Surround yourself by the things you love to do and the people that lift your heart, give yourself the space you need. Don't rush yourself. The emotional toll of TTC is huge and tiring.

They don't teach you in Sex Ed how overwhelming and all consuming TTC can be!

LucyCL · 27/06/2024 14:43

I feel all of you here! I started ttc seriously this Jan and had 2 BFPs which both ended up with 2 MCs. Waiting for the O day and during 2WW have been dragging, especially waiting for the hormone levels to get back to normal. I did feel disappointed about not getting pregnant immediately after my CP but I was also relieved that I got my first real period. I feel blah for waiting and get excited for the new cycles which are not affected by MCs.
Whenever I get my LH surge, I look forward to the end of 2WW because anything is possible.

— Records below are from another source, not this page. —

-- ==== Sys2Proof/Laws/PerInstr.lean ====
section
/-! SUPPORT. A statement about every instruction as syntax: bit 31 of its first word says how many words it has (R245, R246). -/

namespace Sys2Proof.Laws.Encodes

/-- R245, R246: an instruction that has words has one when bit 31 of the first is 0, and two when it is 1. -/
def Statement (i : Instr) : Prop := ∀ w ws, encode i = w :: ws → (w.getLsbD 31 = true ↔ ws.length = 1) ∧ ws.length ≤ 1

theorem short_bit31 (op : BitVec 6) (o : SOps) : (encodeShort op o)[31] = false := by
  show BitVec.getLsbD (w := 1 + 6 + 1 + 8 + 8 + 8) (0#1 ++ op ++ BitVec.ofBool o.nw ++ o.d ++ o.a ++ o.b) 31 = false
  repeat rw [BitVec.getLsbD_append]
  rfl

theorem long_bit31 (op : BitVec 9) (o : Ops) : (encodeLong op o)[31] = true := by
  show BitVec.getLsbD (w := 1 + 9 + 1 + 1 + 5 + 1 + 6 + 8)
    (1#1 ++ op ++ BitVec.ofBool o.g ++ BitVec.ofBool o.gn ++ o.gp ++ BitVec.ofBool o.nw ++ o.mod ++ o.d) 31 = true
  repeat rw [BitVec.getLsbD_append]
  rfl

theorem of_short {i : Instr} {op : BitVec 6} {o : SOps} (h : encode i = [encodeShort op o]) : Statement i := by
  intro w ws e
  rw [h] at e
  cases e
  simp [short_bit31]

theorem of_long {i : Instr} {op : BitVec 9} {o : Ops} (h : encode i = [encodeLong op o, o.w1]) : Statement i := by
  intro w ws e
  rw [h] at e
  cases e
  simp [long_bit31]

theorem of_none {i : Instr} (h : encode i = []) : Statement i := by
  intro w ws e
  rw [h] at e
  cases e

theorem of_zero {i : Instr} (h : encode i = [0]) : Statement i := by
  intro w ws e
  rw [h] at e
  cases e
  simp

end Sys2Proof.Laws.Encodes
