-- ==== Sys2Proof/Tests/Slice0.lean ====
section
/-! SUPPORT. Tests and witnesses. `test_decode_…`: words written out from the encoding tables (12_opcode_map, R245-R268) decode to the instructions they stand for. `test_ill_formed_…`, `test_reject_…`: what WellFormed and the decoder refuse. Other `test_…`: one step each, their expected values worked out by hand from the rules. `witness_<Part>`: concrete states and operands that meet the hypotheses of the part Obligations.<Part>; where a part has several clauses, a witness for each. -/

namespace Sys2Proof.Tests

open Machine Form Claims

set_option Elab.async false

/-! ## Decoding -/

/-- The words decode to the instruction, with none left. -/
def reads (ws : List Word) (i : Instr) : Bool :=
  match decode ws with
  | .ok (j, []) => j == i
  | _ => false
/-- The matrix-stream word decodes to the instruction. -/
def readsMatrix (w : BitVec 64) (i : Instr) : Bool :=
  match decodeMatrix w with
  | .ok j => j == i
  | _ => false
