/-- R66: the fetch reads `MEM[PC]` and `MEM[PC+1]`, high byte first, into `IR` where the step completes, whatever the
parity of `PC`. With `PC + 1` outside memory, that is `PC >= 4095`, the step is the fault `OutOfBoundsFetch`, before anything
is read or written: `PC` is recorded with the word 0, the outputs are cleared, and nothing else changes but the model's own
fields `env` and `loadOpen` (log 1, log 10). That the fault is precise and is a next state is D5 and the model's (log 5). -/
def Obligations.FetchReadsTwoBytesOrFaults : Prop :=
  ∀ s : State, s.status = .running → ∃ t, step s = .next t ∧
    (s.pc.toNat + 1 < 4096 → t.status ≠ .faulted .outOfBoundsFetch ∧
      (t.status = .running →
        t.ir.toNat = (s.mem.get s.pc.toNat).toNat * 256 + (s.mem.get (s.pc.toNat + 1)).toNat)) ∧
    (4096 ≤ s.pc.toNat + 1 → t.status = .faulted .outOfBoundsFetch ∧
      t.faultInfo = { addr := s.pc, word := 0, dataAddr := none } ∧ t.tone = false ∧ t.unrec = none ∧
      ChangesOnly [.status, .faultInfo, .tone, .unrec, .env, .loadOpen] s t)

/-- R71, R133 (the form of the report is D18): an unrecognized word is reported with its address; `IR` and `PC` advance,
the timer phase runs, and nothing else changes but the model's own input fields. -/
def Obligations.UnrecognizedWordIsReportedNoOp : Prop :=
  ∀ s : State, s.status = .running → fetchable s = true → decodeWord (fetchWord s) = none →
    ∃ t, step s = .next t ∧ t.unrec = some { word := fetchWord s, addr := s.pc } ∧ t.ir = fetchWord s ∧
      t.pc.toNat = s.pc.toNat + 2 ∧ t.dt.toNat = s.dt.toNat - 1 ∧ t.st.toNat = s.st.toNat - 1 ∧
      t.tone = decide (s.st = 1) ∧ ChangesOnly [.pc, .ir, .dt, .st, .tone, .unrec, .env, .loadOpen] s t

/-- R73, R137 (D5): a faulted core stays faulted, and changes nothing but its outputs, which any step leaves cleared, for any
number of steps; `Reset` makes it run. -/
def Obligations.FaultedCoreIsInertUntilReset : Prop :=
  ∀ (n : Nat) (s : State) (c : Fault), s.status = .faulted c →
    (∃ t, core.run n s = .next t ∧ t.status = .faulted c ∧ (0 < n → t.tone = false ∧ t.unrec = none) ∧
      ChangesOnly [.tone, .unrec] s t) ∧
    (performReset s).status = .running

/-- R74: a step always ends, in exactly one of three ways: completed, fatal fault, or ignored because already faulted;
in the model each is a next state (log 5). -/
def Obligations.EveryStepAnswersNext : Prop :=
  ∀ s : State, ∃ t, step s = .next t ∧
    ((s.status = .running ∧ t.status = .running) ∨ (∃ c, s.status = .running ∧ t.status = .faulted c) ∨
      (∃ c, s.status = .faulted c ∧ t.status = .faulted c))

/-- R69, R70, R123 (D5, D13): a completed step counts each timer down by one to 0, from the value `Fx15` or `Fx18` wrote
in the same step, and the tone is 1 exactly where the sound timer is 1 before its decrement. -/
def Obligations.TimersCountEveryCompletedStep : Prop :=
  ∀ s t : State, s.status = .running → step s = .next t → t.status = .running →
    t.dt.toNat = (match decodeWord (fetchWord s) with
      | some (.ldDTVx x) => readV s x
      | _ => s.dt).toNat - 1 ∧
    t.st.toNat = (match decodeWord (fetchWord s) with
      | some (.ldSTVx x) => readV s x
      | _ => s.st).toNat - 1 ∧
    t.tone = decide ((match decodeWord (fetchWord s) with
      | some (.ldSTVx x) => readV s x
      | _ => s.st) = 1)

/-! ### Whole-machine rules -/

/-- R27, R28, R68: an instruction that raises nothing completes, and writes `IR`, `PC`, the parts R28 gives it and the
registers R27 gives it, and nothing else. Both tables are the spec's inference from its rules. -/
def Obligations.EachInstructionWritesOnlyItsParts : Prop :=
  ∀ (i : Instr) (s : State), raises i s = none → ∃ t, exec i s = .next t ∧ t.ir = encode i ∧
    ChangesOnly (.pc :: .ir :: writesOf i) s t ∧ ∀ r, writesReg i r = false → readV t r = readV s r

/-- R108, R125 to R131 (D4, D5, D18): where an instruction raises, its whole effect is the entry into the fault: the
status, the recorded address, word and lowest data address, and cleared outputs; everything else is as before. And
whatever fatal fault a step takes, the failed fetch's among them, it is precise: the address recorded is that of the
instruction, the outputs are cleared, and nothing else changes but the model's own fields `env` and `loadOpen` (log 1,
log 10; that the fault is a next state is log 5). -/
def Obligations.FatalFaultsArePrecise : Prop :=
  (∀ (i : Instr) (s : State) (e : FaultSignal), raises i s = some e → ∃ t, exec i s = .next t ∧
    t.status = .faulted e.cause ∧ t.faultInfo = { addr := s.pc, word := encode i, dataAddr := e.dataAddr } ∧
    t.tone = false ∧ t.unrec = none ∧ ChangesOnly [.status, .faultInfo, .tone, .unrec] s t) ∧
  ∀ (s t : State) (c : Fault), s.status = .running → step s = .next t → t.status = .faulted c →
    t.faultInfo.addr = s.pc ∧ t.tone = false ∧ t.unrec = none ∧
    ChangesOnly [.status, .faultInfo, .tone, .unrec, .env, .loadOpen] s t

/-- R18, R11 (D10): each of the seven flag-writing instructions, when it completes, leaves 0 or 1 in `V[15]`, whatever
its destination. -/
def Obligations.FlagInstructionsLeaveZeroOrOne : Prop :=
  ∀ (i : Instr) (s : State), writesFlag i = true → raises i s = none →
    ∃ t, exec i s = .next t ∧ (readV t 15#4 = 0 ∨ readV t 15#4 = 1)
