-- ==== Sys2Proof/Tests/Slice0.lean ====
section
/-! SUPPORT. The session's own tests. Expected results come from spec/: the worked examples of 41 to 45 and the vectors
of 95_test_vectors.md, named in each comment. The last part shows, for each obligation with hypotheses, a concrete state
and operands that meet them. -/

namespace Sys2Proof.Tests

open Sys2Proof Sys2Proof.Machine

/-! ### Helpers -/

/-- No key and a random byte of 0. -/
def quiet : StepInput := { keysHeld := 0, keyPress := none, randByte := 0 }

/-- The state after reset with some general registers written. -/
def regs (l : List (Nibble × Byte)) : State := l.foldl (fun s p => writeV p.1 p.2 s) State.reset

/-- `s` with some bytes of memory written. -/
def bytes (l : List (Nat × Byte)) (s : State) : State :=
  { s with mem := l.foldl (fun m p => m.set p.1 p.2) s.mem }

/-- `s` with some cells of the framebuffer turned on. -/
def pixels (l : List (Nat × Nat)) (s : State) : State := { s with fb := l.foldl (fun f p => f.flip p.1 p.2) s.fb }

/-- The state one step after `w` is placed where `s` fetches next. -/
def afterStep (w : Word) (input : StepInput) (s : State) : Option State :=
  match stepWith input (placeWord w s) with
  | .next t => some t
  | .fault _ => none
  | .refused _ => none

/-- What `f` reads in that state. -/
def seen {α : Type} (w : Word) (input : StepInput) (s : State) (f : State → α) : Option α := (afterStep w input s).map f

/-! ### WellFormed: an ill-formed term for each check -/

theorem test_canonical_refuses_cls_alias : (Instr.cls 3).canonical = false := by decide
theorem test_canonical_refuses_ret_alias : (Instr.ret 0xA).canonical = false := by decide
theorem test_canonical_refuses_seReg_alias : (Instr.seReg 1 2 0xF).canonical = false := by decide
theorem test_canonical_refuses_sneReg_alias : (Instr.sneReg 3 3 7).canonical = false := by decide
theorem test_canonical_accepts_table_spellings :
    (Instr.cls 0).canonical = true ∧ (Instr.ret 0).canonical = true ∧ (Instr.seReg 1 2 0).canonical = true ∧
    (Instr.sneReg 3 3 0).canonical = true ∧ (Instr.shr 1 2).canonical = true := by decide
theorem test_imageFits_refuses_one_byte_too_many : imageFits (List.replicate 3585 0) = false := by
  rw [imageFits, List.length_replicate]; decide
theorem test_imageFits_accepts_the_largest : imageFits (List.replicate 3584 0) = true := by
  rw [imageFits, List.length_replicate]; decide
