-- ==== Sys2Proof/Syntax.lean ====
section
/-! DEFINITION. The fifteen commands, one constructor per row of spec/opcode_table.json (R102). The selector fields
stay the raw 4-bit and 8-bit numbers of R105, because a value outside an operand's domain is a command that ends with
INVALID_ARGUMENT and not an illegal word (R103). The 32-bit operand is no part of the word (R101). -/

namespace Sys2Proof

/-- A command (R102): `ch` and `t` are `F1`, `c` is `F2`, `times` is `F3`, `id` is `F1`. -/
inductive Instr where
  | adcInit
  | adcSample (ch : Sel)
  | adcAvg (ch : Sel) (times : Byte)
  | adcToVolt
  | adcSetTimeout
  | pwmInit (t : Sel)
  | pwmSetDuty (t c : Sel)
  | pwmStart (t c : Sel)
  | pwmStop (t c : Sel)
  | motorInit
  | motorSetSpeed (id : Sel)
  | motorStop (id : Sel)
  | motorSetDeadband
  | servoInit
  | servoSetAngle (id : Sel)
deriving DecidableEq, Repr

end Sys2Proof
end

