-- ==== Sys2Proof/Laws/State.lean ====
section
/-! SUPPORT. One lemma per field of State per update, so that no proof unfolds a record update; the flag updates of
`STATUS` and `SEQ`; and reading a timer after replacing one. -/

namespace Sys2Proof.Machine

/-! ## The stored fields of `STATUS` -/

@[simp] theorem Status.completed_done (x : Status) : (x.completed).done = true := rfl
@[simp] theorem Status.completed_lastErr (x : Status) : (x.completed).lastErr = 0 := rfl
@[simp] theorem Status.completed_errSticky (x : Status) : (x.completed).errSticky = x.errSticky := rfl
@[simp] theorem Status.completed_ovr (x : Status) : (x.completed).ovr = x.ovr := rfl

@[simp] theorem Status.failed_done (x : Status) (e : ErrorCode) : (x.failed e).done = true := rfl
@[simp] theorem Status.failed_lastErr (x : Status) (e : ErrorCode) : (x.failed e).lastErr = e.code := rfl
@[simp] theorem Status.failed_errSticky (x : Status) (e : ErrorCode) : (x.failed e).errSticky = true := rfl
@[simp] theorem Status.failed_ovr (x : Status) (e : ErrorCode) : (x.failed e).ovr = x.ovr := rfl

@[simp] theorem Status.accepted_done (x : Status) : (x.accepted).done = false := rfl
@[simp] theorem Status.accepted_lastErr (x : Status) : (x.accepted).lastErr = x.lastErr := rfl
@[simp] theorem Status.accepted_errSticky (x : Status) : (x.accepted).errSticky = x.errSticky := rfl
@[simp] theorem Status.accepted_ovr (x : Status) : (x.accepted).ovr = x.ovr := rfl

@[simp] theorem Status.dropped_done (x : Status) : (x.dropped).done = x.done := rfl
@[simp] theorem Status.dropped_lastErr (x : Status) : (x.dropped).lastErr = x.lastErr := rfl
@[simp] theorem Status.dropped_errSticky (x : Status) : (x.dropped).errSticky = x.errSticky := rfl
@[simp] theorem Status.dropped_ovr (x : Status) : (x.dropped).ovr = true := rfl

@[simp] theorem Status.hostWrite_done (x : Status) (w : Word) : (x.hostWrite w).done = x.done := rfl
@[simp] theorem Status.hostWrite_lastErr (x : Status) (w : Word) : (x.hostWrite w).lastErr = x.lastErr := rfl
@[simp] theorem Status.hostWrite_errSticky (x : Status) (w : Word) : (x.hostWrite w).errSticky = (x.errSticky && !w.getLsbD 8) := rfl
@[simp] theorem Status.hostWrite_ovr (x : Status) (w : Word) : (x.hostWrite w).ovr = (x.ovr && !w.getLsbD 9) := rfl

/-! ## The sequencer at the end of a command -/

@[simp] theorem Seq.ended_mode (x : Seq) : (x.ended).mode = .idle := rfl
@[simp] theorem Seq.ended_cmd (x : Seq) : (x.ended).cmd = x.cmd := rfl
@[simp] theorem Seq.ended_arg (x : Seq) : (x.ended).arg = x.arg := rfl
@[simp] theorem Seq.ended_step (x : Seq) : (x.ended).step = none := rfl
@[simp] theorem Seq.ended_acc (x : Seq) : (x.ended).acc = x.acc := rfl
@[simp] theorem Seq.ended_k (x : Seq) : (x.ended).k = x.k := rfl
@[simp] theorem Seq.ended_polls (x : Seq) : (x.ended).polls = x.polls := rfl
@[simp] theorem Seq.ended_val (x : Seq) : (x.ended).val = x.val := rfl

/-! ## The updates of State -/

@[simp] theorem State.goto_arg (s : State) (l : MicroStep) : (s.goto l).arg = s.arg := rfl
@[simp] theorem State.goto_status (s : State) (l : MicroStep) : (s.goto l).status = s.status := rfl
@[simp] theorem State.goto_result (s : State) (l : MicroStep) : (s.goto l).result = s.result := rfl
@[simp] theorem State.goto_errCmd (s : State) (l : MicroStep) : (s.goto l).errCmd = s.errCmd := rfl
@[simp] theorem State.goto_timeout (s : State) (l : MicroStep) : (s.goto l).timeout = s.timeout := rfl
@[simp] theorem State.goto_deadband (s : State) (l : MicroStep) : (s.goto l).deadband = s.deadband := rfl
@[simp] theorem State.goto_seq (s : State) (l : MicroStep) : (s.goto l).seq = { s.seq with step := some l } := rfl
@[simp] theorem State.goto_adc (s : State) (l : MicroStep) : (s.goto l).adc = s.adc := rfl
@[simp] theorem State.goto_tim0 (s : State) (l : MicroStep) : (s.goto l).tim0 = s.tim0 := rfl
@[simp] theorem State.goto_tim1 (s : State) (l : MicroStep) : (s.goto l).tim1 = s.tim1 := rfl
@[simp] theorem State.goto_tim2 (s : State) (l : MicroStep) : (s.goto l).tim2 = s.tim2 := rfl
@[simp] theorem State.goto_pinLog (s : State) (l : MicroStep) : (s.goto l).pinLog = s.pinLog := rfl
@[simp] theorem State.goto_params (s : State) (l : MicroStep) : (s.goto l).params = s.params := rfl
@[simp] theorem State.goto_agenda (s : State) (l : MicroStep) : (s.goto l).agenda = s.agenda := rfl
@[simp] theorem State.goto_worldCount (s : State) (l : MicroStep) : (s.goto l).worldCount = s.worldCount := rfl
@[simp] theorem State.goto_hostRdata (s : State) (l : MicroStep) : (s.goto l).hostRdata = s.hostRdata := rfl

@[simp] theorem State.clearPolls_arg (s : State) : (s.clearPolls).arg = s.arg := rfl
@[simp] theorem State.clearPolls_status (s : State) : (s.clearPolls).status = s.status := rfl
@[simp] theorem State.clearPolls_result (s : State) : (s.clearPolls).result = s.result := rfl
@[simp] theorem State.clearPolls_errCmd (s : State) : (s.clearPolls).errCmd = s.errCmd := rfl
@[simp] theorem State.clearPolls_timeout (s : State) : (s.clearPolls).timeout = s.timeout := rfl
@[simp] theorem State.clearPolls_deadband (s : State) : (s.clearPolls).deadband = s.deadband := rfl
@[simp] theorem State.clearPolls_seq (s : State) : (s.clearPolls).seq = { s.seq with polls := 0 } := rfl
@[simp] theorem State.clearPolls_adc (s : State) : (s.clearPolls).adc = s.adc := rfl
@[simp] theorem State.clearPolls_tim0 (s : State) : (s.clearPolls).tim0 = s.tim0 := rfl
@[simp] theorem State.clearPolls_tim1 (s : State) : (s.clearPolls).tim1 = s.tim1 := rfl
@[simp] theorem State.clearPolls_tim2 (s : State) : (s.clearPolls).tim2 = s.tim2 := rfl
@[simp] theorem State.clearPolls_pinLog (s : State) : (s.clearPolls).pinLog = s.pinLog := rfl
@[simp] theorem State.clearPolls_params (s : State) : (s.clearPolls).params = s.params := rfl
@[simp] theorem State.clearPolls_agenda (s : State) : (s.clearPolls).agenda = s.agenda := rfl
@[simp] theorem State.clearPolls_worldCount (s : State) : (s.clearPolls).worldCount = s.worldCount := rfl
@[simp] theorem State.clearPolls_hostRdata (s : State) : (s.clearPolls).hostRdata = s.hostRdata := rfl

It is contradicting. During 2WW, I feel like it is never ending but still hopeful. If I don't get BFP, the main take away is my body will be more ready for the next new cycle after MCs.
Sometimes we have to learn to view things differently. Good luck to you!

Amber17 · 28/06/2024 08:19

I’m with you - first child we got pregnant on the first month trying. Now on cycle 2 of TTC a second. Did everything the same as before (aside from now having an 18mo disrupt my sleep!) and no such luck.
For me it feels really frustrating because it’s like I know my body can do this because it’s done it before, why isn’t it working now?! I’ve given my little one a big cuddle and tried to keep in mind that not pregnant this month means an extra month of having the energy to play with her instead of first trimester exhaustion!